**INFORMATION SUPPLIED:**
=== Begin Enclosure ===

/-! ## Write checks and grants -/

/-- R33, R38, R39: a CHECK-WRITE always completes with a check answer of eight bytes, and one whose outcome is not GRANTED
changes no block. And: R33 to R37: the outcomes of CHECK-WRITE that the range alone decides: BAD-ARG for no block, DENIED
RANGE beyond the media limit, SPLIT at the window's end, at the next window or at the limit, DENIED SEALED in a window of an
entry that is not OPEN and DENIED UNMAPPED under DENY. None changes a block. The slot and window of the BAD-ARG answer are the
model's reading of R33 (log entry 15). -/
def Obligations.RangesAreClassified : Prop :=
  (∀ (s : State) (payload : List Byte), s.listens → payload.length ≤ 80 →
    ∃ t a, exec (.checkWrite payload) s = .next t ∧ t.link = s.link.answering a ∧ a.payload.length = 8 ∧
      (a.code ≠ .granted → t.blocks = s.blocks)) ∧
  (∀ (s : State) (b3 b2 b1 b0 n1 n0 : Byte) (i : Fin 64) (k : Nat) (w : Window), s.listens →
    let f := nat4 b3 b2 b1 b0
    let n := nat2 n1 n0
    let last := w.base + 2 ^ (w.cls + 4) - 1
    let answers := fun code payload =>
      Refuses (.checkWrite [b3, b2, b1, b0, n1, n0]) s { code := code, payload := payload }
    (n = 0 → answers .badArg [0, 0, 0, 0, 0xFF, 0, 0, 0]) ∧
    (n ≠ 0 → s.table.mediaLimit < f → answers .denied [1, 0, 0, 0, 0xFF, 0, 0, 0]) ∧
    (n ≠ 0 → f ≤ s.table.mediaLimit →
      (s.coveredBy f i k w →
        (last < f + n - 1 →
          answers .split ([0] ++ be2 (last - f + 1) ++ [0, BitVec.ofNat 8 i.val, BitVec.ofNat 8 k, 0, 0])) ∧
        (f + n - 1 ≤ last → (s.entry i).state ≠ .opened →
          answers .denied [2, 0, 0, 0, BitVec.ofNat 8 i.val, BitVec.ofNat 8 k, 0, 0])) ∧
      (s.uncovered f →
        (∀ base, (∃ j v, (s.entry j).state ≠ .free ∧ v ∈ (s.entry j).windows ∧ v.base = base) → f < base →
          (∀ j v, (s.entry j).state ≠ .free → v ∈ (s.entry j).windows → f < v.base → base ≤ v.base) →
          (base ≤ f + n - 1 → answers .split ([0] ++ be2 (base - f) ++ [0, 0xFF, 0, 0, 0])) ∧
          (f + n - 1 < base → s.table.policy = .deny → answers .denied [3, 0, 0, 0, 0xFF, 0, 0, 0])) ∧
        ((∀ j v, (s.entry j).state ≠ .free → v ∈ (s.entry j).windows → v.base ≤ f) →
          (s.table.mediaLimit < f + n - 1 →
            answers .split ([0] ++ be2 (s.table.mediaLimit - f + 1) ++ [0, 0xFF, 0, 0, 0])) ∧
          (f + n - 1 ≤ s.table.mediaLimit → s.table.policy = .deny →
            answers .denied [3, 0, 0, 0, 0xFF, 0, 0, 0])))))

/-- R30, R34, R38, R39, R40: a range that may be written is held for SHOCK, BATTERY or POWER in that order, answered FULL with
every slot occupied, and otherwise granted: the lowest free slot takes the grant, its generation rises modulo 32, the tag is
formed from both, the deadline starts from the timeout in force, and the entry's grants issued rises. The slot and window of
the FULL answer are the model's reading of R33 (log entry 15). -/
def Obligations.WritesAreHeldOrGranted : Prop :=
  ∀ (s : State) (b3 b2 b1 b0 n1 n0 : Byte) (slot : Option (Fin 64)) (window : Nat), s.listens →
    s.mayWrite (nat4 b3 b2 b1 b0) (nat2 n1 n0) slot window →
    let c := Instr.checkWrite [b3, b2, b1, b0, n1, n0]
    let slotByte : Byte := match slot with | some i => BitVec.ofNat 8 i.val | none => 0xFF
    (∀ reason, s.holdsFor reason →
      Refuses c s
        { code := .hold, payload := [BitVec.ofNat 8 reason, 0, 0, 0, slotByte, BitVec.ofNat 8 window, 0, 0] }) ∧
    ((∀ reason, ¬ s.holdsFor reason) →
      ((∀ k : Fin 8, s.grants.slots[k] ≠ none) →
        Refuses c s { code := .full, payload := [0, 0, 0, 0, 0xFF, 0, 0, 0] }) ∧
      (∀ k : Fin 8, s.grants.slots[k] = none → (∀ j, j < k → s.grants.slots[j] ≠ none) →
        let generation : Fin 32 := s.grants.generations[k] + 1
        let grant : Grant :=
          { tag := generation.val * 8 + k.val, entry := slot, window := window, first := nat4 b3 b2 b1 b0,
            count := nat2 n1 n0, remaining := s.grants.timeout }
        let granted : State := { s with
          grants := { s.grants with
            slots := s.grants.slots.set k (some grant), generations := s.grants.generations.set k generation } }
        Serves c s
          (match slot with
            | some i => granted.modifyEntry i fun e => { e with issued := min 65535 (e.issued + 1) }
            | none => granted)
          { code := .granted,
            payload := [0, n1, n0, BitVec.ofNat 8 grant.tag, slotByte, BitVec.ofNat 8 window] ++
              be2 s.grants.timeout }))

=== End Enclosure ===

**WHAT IS NEEDED:** Of the entries above, transcribe exactly those lines that fall between the line containing "(∀ (s : State) (payload" and the line containing "let n := nat2 n1 n0", together with those two lines.

**SOLUTION FOR THIS TASK:**
  (∀ (s : State) (payload : List Byte), s.listens → payload.length ≤ 80 →
    ∃ t a, exec (.checkWrite payload) s = .next t ∧ t.link = s.link.answering a ∧ a.payload.length = 8 ∧
      (a.code ≠ .granted → t.blocks = s.blocks)) ∧
  (∀ (s : State) (b3 b2 b1 b0 n1 n0 : Byte) (i : Fin 64) (k : Nat) (w : Window), s.listens →
    let f := nat4 b3 b2 b1 b0
    let n := nat2 n1 n0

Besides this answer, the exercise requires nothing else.